Recent demand commentary offers no consensus on whether business travel cuts are permanent. The now-familiar sentiment that traffic numbers at least aren't getting any worse seems about right, but the summer is now over. Airlines in the coming weeks should start to get a better handle on corporate demand and discussions during the next round of airline earnings conference calls in five or six weeks could be telling.
Some airline leaders and industry analysts seem to be coming to grips with the likelihood that that business travel won't recover as quickly--or perhaps to the same degree--as it had following previous economic recessions. "There will be a longer-lasting impact--people will be more sensitive to appearances--after the downturn we've just been through," Continental Airlines CEO Larry Kellner told me a few weeks ago.
"In every downturn we have seen a lag in the return of the high-yielding premium customer and this go around will be no different. In fact, it will probably be more depressed than we have seen in the past," American Airlines vice president and general sales manager Kurt Stache added during a conversation that same day.

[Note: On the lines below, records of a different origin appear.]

/-- One constructor for each row of spec/opcode_table.json (30 R132). Fields: `n` an immediate byte or a port, `d` a
displacement byte, `nn` a 16-bit immediate or address (30 R104). In a name, `AtHL`, `AtBC`, `AtDE` is the memory byte
at the pair, `IXd` the byte at `IX+d`, `Mem` the memory at `nn`. The two rows for prefix bytes are the engine's act on
a prefix byte (30 R121, R122), not complete instructions (47 R349). Rows with operand bytes stand first: Lean's runtime gives a
constructor with fields a small number only. -/
inductive Instr where
  -- main table, 30 R118: rows with operand bytes
  | ldBC_nn (nn : Word)
  | ldB_n (n : Byte)
  | ldC_n (n : Byte)
  | djnz (d : Byte)
  | ldDE_nn (nn : Word)
  | ldD_n (n : Byte)
  | jr (d : Byte)
  | ldE_n (n : Byte)
  | jrNZ (d : Byte)
  | ldHL_nn (nn : Word)
  | ldMem_HL (nn : Word)
  | ldH_n (n : Byte)
  | jrZ (d : Byte)
  | ldHL_mem (nn : Word)
  | ldL_n (n : Byte)
  | jrNC (d : Byte)
  | ldSP_nn (nn : Word)
  | ldMem_A (nn : Word)
  | ldAtHL_n (n : Byte)
  | jrC (d : Byte)
  | ldA_mem (nn : Word)
  | ldA_n (n : Byte)
  | addA_n (n : Byte)
  | adcA_n (n : Byte)
  | subA_n (n : Byte)
  | sbcA_n (n : Byte)
  | andA_n (n : Byte)
  | xorA_n (n : Byte)
  | orA_n (n : Byte)
  | cpA_n (n : Byte)
  | jpNZ (nn : Word)
  | jp (nn : Word)
  | callNZ (nn : Word)
  | jpZ (nn : Word)
  | callZ (nn : Word)
  | call (nn : Word)
  | jpNC (nn : Word)
  | outPort_A (n : Byte)
  | callNC (nn : Word)
  | jpC (nn : Word)
  | inA_port (n : Byte)
  | callC (nn : Word)
  | jpPO (nn : Word)
  | callPO (nn : Word)
  | jpPE (nn : Word)
  | callPE (nn : Word)
  | jpP (nn : Word)
  | callP (nn : Word)
  | jpM (nn : Word)
  | callM (nn : Word)
  -- index table, 30 R124: rows with operand bytes
  | ldIX_nn (nn : Word)
  | ldMem_IX (nn : Word)
  | ldIX_mem (nn : Word)
  | incIXd (d : Byte)
  | decIXd (d : Byte)
  | ldIXd_n (d : Byte) (n : Byte)
  | ldB_IXd (d : Byte)
  | ldC_IXd (d : Byte)
  | ldD_IXd (d : Byte)
  | ldE_IXd (d : Byte)
  | ldH_IXd (d : Byte)
  | ldL_IXd (d : Byte)
  | ldIXd_B (d : Byte)
  | ldIXd_C (d : Byte)
  | ldIXd_D (d : Byte)
  | ldIXd_E (d : Byte)
  | ldIXd_H (d : Byte)
  | ldIXd_L (d : Byte)
  | ldIXd_A (d : Byte)
  | ldA_IXd (d : Byte)
  | addA_IXd (d : Byte)
  | adcA_IXd (d : Byte)
  | subA_IXd (d : Byte)
  | sbcA_IXd (d : Byte)
  | andA_IXd (d : Byte)
  | xorA_IXd (d : Byte)
  | orA_IXd (d : Byte)
  | cpA_IXd (d : Byte)
  -- index+bit table, 30 R126: rows with operand bytes
  | rlcIXd (d : Byte)
  | rrcIXd (d : Byte)
  | rlIXd (d : Byte)
  | rrIXd (d : Byte)
  | slaIXd (d : Byte)
  | sraIXd (d : Byte)
  | srlIXd (d : Byte)
  | bit0_IXd (d : Byte)
  | bit1_IXd (d : Byte)
  | bit2_IXd (d : Byte)
  | bit3_IXd (d : Byte)
  | bit4_IXd (d : Byte)
  | bit5_IXd (d : Byte)
  | bit6_IXd (d : Byte)
  | bit7_IXd (d : Byte)
  | res0_IXd (d : Byte)
  | res1_IXd (d : Byte)
  | res2_IXd (d : Byte)
  | res3_IXd (d : Byte)
  | res4_IXd (d : Byte)
  | res5_IXd (d : Byte)
  | res6_IXd (d : Byte)
  | res7_IXd (d : Byte)
  | set0_IXd (d : Byte)
  | set1_IXd (d : Byte)
  | set2_IXd (d : Byte)
  | set3_IXd (d : Byte)
  | set4_IXd (d : Byte)
  | set5_IXd (d : Byte)
  | set6_IXd (d : Byte)
  | set7_IXd (d : Byte)
  -- main table, 30 R118: rows without operand bytes
  | nop
  | ldAtBC_A
  | incBC
  | incB
  | decB
  | exAF
  | addHL_BC
  | ldA_atBC
  | decBC
  | incC
  | decC
  | ldAtDE_A
  | incDE
  | incD
  | decD
  | addHL_DE
  | ldA_atDE
  | decDE
  | incE
  | decE
  | incHL
  | incH
  | decH
  | addHL_HL
  | decHL
  | incL
  | decL
  | cpl
  | incSP
  | incAtHL
  | decAtHL
  | scf
  | addHL_SP
  | decSP
  | incA
  | decA
  | ccf
  | ldB_B
  | ldB_C
  | ldB_D
  | ldB_E
  | ldB_H
  | ldB_L
  | ldB_atHL
  | ldB_A
  | ldC_B
  | ldC_C
  | ldC_D
  | ldC_E
  | ldC_H
  | ldC_L
  | ldC_atHL
  | ldC_A
  | ldD_B
  | ldD_C
  | ldD_D
  | ldD_E
  | ldD_H
  | ldD_L
  | ldD_atHL
  | ldD_A
  | ldE_B
  | ldE_C
  | ldE_D
  | ldE_E
  | ldE_H
  | ldE_L
  | ldE_atHL
  | ldE_A
  | ldH_B
  | ldH_C
  | ldH_D
  | ldH_E
  | ldH_H
  | ldH_L
  | ldH_atHL
  | ldH_A
  | ldL_B
  | ldL_C
  | ldL_D
  | ldL_E
  | ldL_H
  | ldL_L
  | ldL_atHL
  | ldL_A
  | ldAtHL_B
  | ldAtHL_C
  | ldAtHL_D
  | ldAtHL_E
  | ldAtHL_H
  | ldAtHL_L
  | halt
  | ldAtHL_A
  | ldA_B
  | ldA_C
  | ldA_D
  | ldA_E
  | ldA_H
  | ldA_L
  | ldA_atHL
  | ldA_A
  | addA_B
  | addA_D
  | addA_E
  | addA_H
  | addA_L
  | addA_atHL
  | addA_A
  | adcA_B
  | adcA_D
  | adcA_E
  | adcA_H
  | adcA_L
  | adcA_atHL
  | adcA_A
  | subA_B
  | subA_D
  | subA_E
  | subA_H
  | subA_L
  | subA_atHL
  | subA_A
  | sbcA_B
  | sbcA_D
  | sbcA_E
  | sbcA_H
  | sbcA_L
  | sbcA_atHL
  | sbcA_A
  | andA_B
  | andA_D
  | andA_E
  | andA_H
  | andA_L
  | andA_atHL
  | andA_A
  | xorA_B
  | xorA_D
  | xorA_E
  | xorA_H
  | xorA_L
  | xorA_atHL
  | xorA_A
  | orA_B
  | orA_D
  | orA_E
  | orA_H
  | orA_L
  | orA_atHL
  | orA_A
  | cpA_B
  | cpA_D
  | cpA_E
  | cpA_H
  | cpA_L
  | cpA_atHL
  | cpA_A
  | retNZ
  | popBC
  | pushBC
  | im0
  | rst00
  | retZ
  | ret
  | bitPrefix
  | im1
  | rst08
  | retNC
  | popDE
  | pushDE
  | im2
  | rst10
  | retC
  | exx
  | indexPrefix
  | ldI_A
  | rst18
  | retPO
  | popHL
  | pushHL
  | reti
  | rst20
  | retPE
  | jpHL
  | rst28
  | retP
  | popAF
  | di
  | pushAF
  | rst30
  | retM
  | ldSP_HL
  | ei
  | rst38
  -- bit table, 30 R125: rows without operand bytes
  | rlcB
  | rlcC
  | rlcD
  | rlcE
  | rlcH
  | rlcL
  | rlcAtHL
  | rlcA
  | rrcB
  | rrcC
  | rrcD
  | rrcE
  | rrcH
  | rrcL
  | rrcAtHL
  | rrcA
  | rlB
  | rlC
  | rlD
  | rlE
  | rlH
  | rlL
  | rlAtHL
  | rlA
  | rrB
  | rrC
  | rrD
  | rrE
  | rrH
  | rrL
  | rrAtHL
  | rrA
  | slaB
  | slaC
  | slaD
  | slaE
  | slaH
  | slaL
  | slaAtHL
  | slaA
  | sraB
  | sraC
  | sraD
  | sraE
  | sraH
  | sraL
  | sraAtHL
  | sraA
  | srlB
  | srlC
  | srlD
  | srlE
  | srlH
  | srlL
  | srlAtHL
  | srlA
  | bit0_B
  | bit0_C
  | bit0_D
  | bit0_E
  | bit0_H
  | bit0_L
  | bit0_atHL
  | bit0_A
  | bit1_B
  | bit1_C
  | bit1_D
  | bit1_E
  | bit1_H
  | bit1_L
  | bit1_atHL
  | bit1_A
  | bit2_B
  | bit2_C
  | bit2_D
  | bit2_E
  | bit2_H
  | bit2_L
  | bit2_atHL
  | bit2_A
  | bit3_B
  | bit3_C
  | bit3_D
  | bit3_E
  | bit3_H
  | bit3_L
  | bit3_atHL
  | bit3_A
  | bit4_B
  | bit4_C
  | bit4_D
  | bit4_E
  | bit4_H
  | bit4_L
  | bit4_atHL
  | bit4_A
  | bit5_B
  | bit5_C
  | bit5_D
  | bit5_E
  | bit5_H
  | bit5_L
  | bit5_atHL
  | bit5_A
  | bit6_B
  | bit6_C
  | bit6_D
  | bit6_E
  | bit6_H
  | bit6_L
  | bit6_atHL
  | bit6_A
  | bit7_B
  | bit7_C
  | bit7_D
  | bit7_E
  | bit7_H
  | bit7_L
  | bit7_atHL
  | bit7_A
  | res0_B
  | res0_C
  | res0_D
  | res0_E
  | res0_H
  | res0_L
  | res0_atHL
  | res0_A
  | res1_B
  | res1_C
  | res1_D
  | res1_E
  | res1_H
  | res1_L
  | res1_atHL
  | res1_A
  | res2_B
  | res2_C
  | res2_D
  | res2_E
  | res2_H
  | res2_L
  | res2_atHL
  | res2_A
  | res3_B
  | res3_C
  | res3_D
  | res3_E
  | res3_H
  | res3_L
  | res3_atHL
  | res3_A
  | res4_B
  | res4_C
  | res4_D
  | res4_E
  | res4_H
  | res4_L
  | res4_atHL
  | res4_A
  | res5_B
  | res5_C
  | res5_D
  | res5_E
  | res5_H
  | res5_L
  | res5_atHL
  | res5_A
  | res6_B
  | res6_C
  | res6_D
  | res6_E
  | res6_H
  | res6_L
  | res6_atHL
  | res6_A
  | res7_B
  | res7_C
  | res7_D
  | res7_E
  | res7_H
  | res7_L
  | res7_atHL
  | res7_A
  | set0_B
  | set0_C
  | set0_D
  | set0_E
  | set0_H
  | set0_L
  | set0_atHL
  | set0_A
  | set1_B
  | set1_C
  | set1_D
  | set1_E
  | set1_H
  | set1_L
  | set1_atHL
  | set1_A
  | set2_B
  | set2_C
  | set2_D
  | set2_E
  | set2_H
  | set2_L
  | set2_atHL
  | set2_A
  | set3_B
  | set3_C
  | set3_D
  | set3_E
  | set3_H
  | set3_L
  | set3_atHL
  | set3_A
  | set4_B
  | set4_C
  | set4_D
  | set4_E
  | set4_H
  | set4_L
  | set4_atHL
  | set4_A
  | set5_B
  | set5_C
  | set5_D
  | set5_E
  | set5_H
  | set5_L
  | set5_atHL
  | set5_A
  | set6_B
  | set6_C
  | set6_D
  | set6_E
  | set6_H
  | set6_L
  | set6_atHL
  | set6_A
  | set7_B
  | set7_C
  | set7_D
  | set7_E
  | set7_H
  | set7_L
  | set7_atHL
  | set7_A
  -- index table, 30 R124: rows without operand bytes
  | addIX_BC
  | addIX_DE
  | incIX
  | addIX_IX
  | decIX
  | addIX_SP
  | popIX
  | pushIX
  | jpIX
  | ldSP_IX
deriving DecidableEq, Repr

J.P. Morgan analysts in a Sept. 10 research note wrote that "any argument as to why demand ought to recover (and just how quickly) becomes immediately suspect," partly due to corporations replacing some business travel with remote conferencing technologies. "The cost-driven earnings upside that many companies are experiencing may suggest that these air-alternatives are finally being taken more seriously," according to the note. "Perhaps potentially most alarming from the legacy airline perspective is that business travelers actually like traveling less and are becoming increasingly accustomed to doing just that. With technology and financial services remaining disproportionate consumers of air travel, we’ll see if this phenomenon reverses next year, though recent results for both sectors hardly appear to have been negatively affected by the grounding (or near-grounding) of employees."
Despite what they described as the "still precarious situation in terms of traffic, pricing and fuel input costs," J.P. Morgan analysts said "our industry fundamental thesis is improved and our credit recommendations reflect this less bearish, perhaps dare we say somewhat bullish stance."
Winter is "not expected to witness the level of upheaval that we feared just a few months ago," they wrote. "We simply cannot ignore recent economic data and growing evidence of global economic improvement. As such, we believe the industry is on the verge of turning a financial corner." J.P. Morgan also deemed "unlikely" any bankruptcy filings by a major U.S. carrier before spring.
The note also pointed to "the six broad industry fare increases since late spring and recent slowdown in the pace of promotional activity" as an indicator that airlines no longer are "over-correcting" for demand declines.